-- ==== Sys2Proof/Tests/Slice0.lean ====
section
/-! SUPPORT. Tests against the spec's own words and vectors (95_test_vectors.md), and for every statement with hypotheses
a concrete state that meets them. -/

namespace Sys2Proof.Tests

open Sys2Proof Sys2Proof.Machine

/-! ## Well-formedness: an ill-formed configuration for each bound of R11, and the bounds themselves -/

theorem test_legal_vectors : Config.ofVectors.legal = true := by decide
theorem test_legal_largest : Config.legal { pixDepth := 2 ^ 32 - 1, msgDepth := 536870907 } = true := by decide
theorem test_illegal_pixDepth : Config.legal { pixDepth := 2 ^ 32, msgDepth := 2 ^ 32 } = false := by decide
theorem test_illegal_msgDepth : Config.legal { pixDepth := 64, msgDepth := 3 } = false := by decide
theorem test_legal_tiny : Config.legal { pixDepth := 31, msgDepth := 0 } = true := by decide
theorem test_wf : Instr.nop.wf = true ∧ Instr.encode.wf = true ∧ Instr.decode.wf = true ∧ Instr.reserved3.wf = true := by
  decide

/-! ## Decoding: words written bit by bit from R104 (`word[1:0]`, all other bits ignored) -/

theorem test_decode_nop : decodeWord 0b00000000000000000000000000000000#32 = .nop := by decide
theorem test_decode_nop_V41 : decodeWord 0b11111111111111111111111111111100#32 = .nop := by decide
theorem test_decode_encode : decodeWord 0b00000000000000000000000000000001#32 = .encode := by decide
theorem test_decode_encode_V47 : decodeWord 0b10000000000000000000000000000001#32 = .encode := by decide
theorem test_decode_decode : decodeWord 0b00000000000000000000000000000010#32 = .decode := by decide
theorem test_decode_reserved : decodeWord 0b00000000000000000000000000000011#32 = .reserved3 := by decide
theorem test_decode_reserved_V43 : decodeWord 0b00000000000000000000000000000111#32 = .reserved3 := by decide
theorem test_decode_rejects : decode 0 0 = .error .noBits ∧ decode 33 0 = .error .widerThanOneWord := by decide
theorem test_table_word : decodeTableWord 32 2 = some .decode ∧ decodeTableWord 32 3 = some .reserved3 := by decide
theorem test_encode : encode .nop = 0#32 ∧ encode .encode = 1#32 ∧ encode .decode = 2#32 ∧ encode .reserved3 = 3#32 := by
  decide

/-! ## The first command after reset -/

/-- One observation of a move's next state; `none` when there is none. -/
def after {α : Type} (f : State → α) : Out → Option α
  | .next t => some (f t)
  | .fault _ => none
  | .refused _ => none

/-- The fault of a move that ends in one. -/
def faultOf : Out → Option Fault
  | .next _ => none
  | .fault f => some f
  | .refused _ => none

/-- The refusal of a move that ends in one. -/
def refusalOf : Out → Option Refusal
  | .next _ => none
  | .fault _ => none
  | .refused r => some r

/-- What V40 to V47 look at. -/
def seen (t : State) : Nat × Phase × Nat × Nat := (t.status.word.toNat, t.phase, t.cap.toNat, t.outLen.toNat)

/-- An idle block after reset with these three argument registers. -/
def args (w h l : Word) : State := { State.reset with width := w, height := h, msgLen := l }

theorem test_nop_V40 : after seen (step (State.reset.withFetchWord 32 0)) = some (0, .idle, 0, 0) := by decide
/-- R181's example: STATUS 0x00000226 before and after. -/
theorem test_nop_keeps_error :
    after seen (step (State.withFetchWord { State.reset with
      status := .raised .decodeError .lengthTooLong } 32 0)) = some (0x226, .idle, 0, 0) := by decide
theorem test_reserved_V42 : after seen (step (State.reset.withFetchWord 32 3)) = some (0x46, .idle, 0, 0) := by decide
theorem test_encode_V44 : after seen (step ((args 5 5 0).withFetchWord 32 1)) = some (0x36, .idle, 0, 0) := by decide
theorem test_decode_V45 : after seen (step ((args 65536 65536 0).withFetchWord 32 2)) = some (0x36, .idle, 0, 0) := by
  decide
theorem test_decode_V46 : after seen (step ((args 4 5 0).withFetchWord 32 2)) = some (1, .dCheck, 60, 0) := by decide
theorem test_encode_V47 : after seen (step ((args 4 5 0).withFetchWord 32 0x80000001)) = some (1, .eCheck, 60, 0) := by
  decide
/-- V50: a write to STATUS is ignored. -/
theorem test_write_status : after seen (hostWriteReg 1 0xFFFFFFFF#32 State.reset) = some (0, .idle, 0, 0) := by decide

==================================================

**YOUR ASSIGNMENT:**
An exact, complete copy of the lines above from the one with "argument registers. -/" through the one with "theorem test_nop_V40 : after" is the whole answer.

**RESPONSE BOX:**
/-- An idle block after reset with these three argument registers. -/
def args (w h l : Word) : State := { State.reset with width := w, height := h, msgLen := l }

theorem test_nop_V40 : after seen (step (State.reset.withFetchWord 32 0)) = some (0, .idle, 0, 0) := by decide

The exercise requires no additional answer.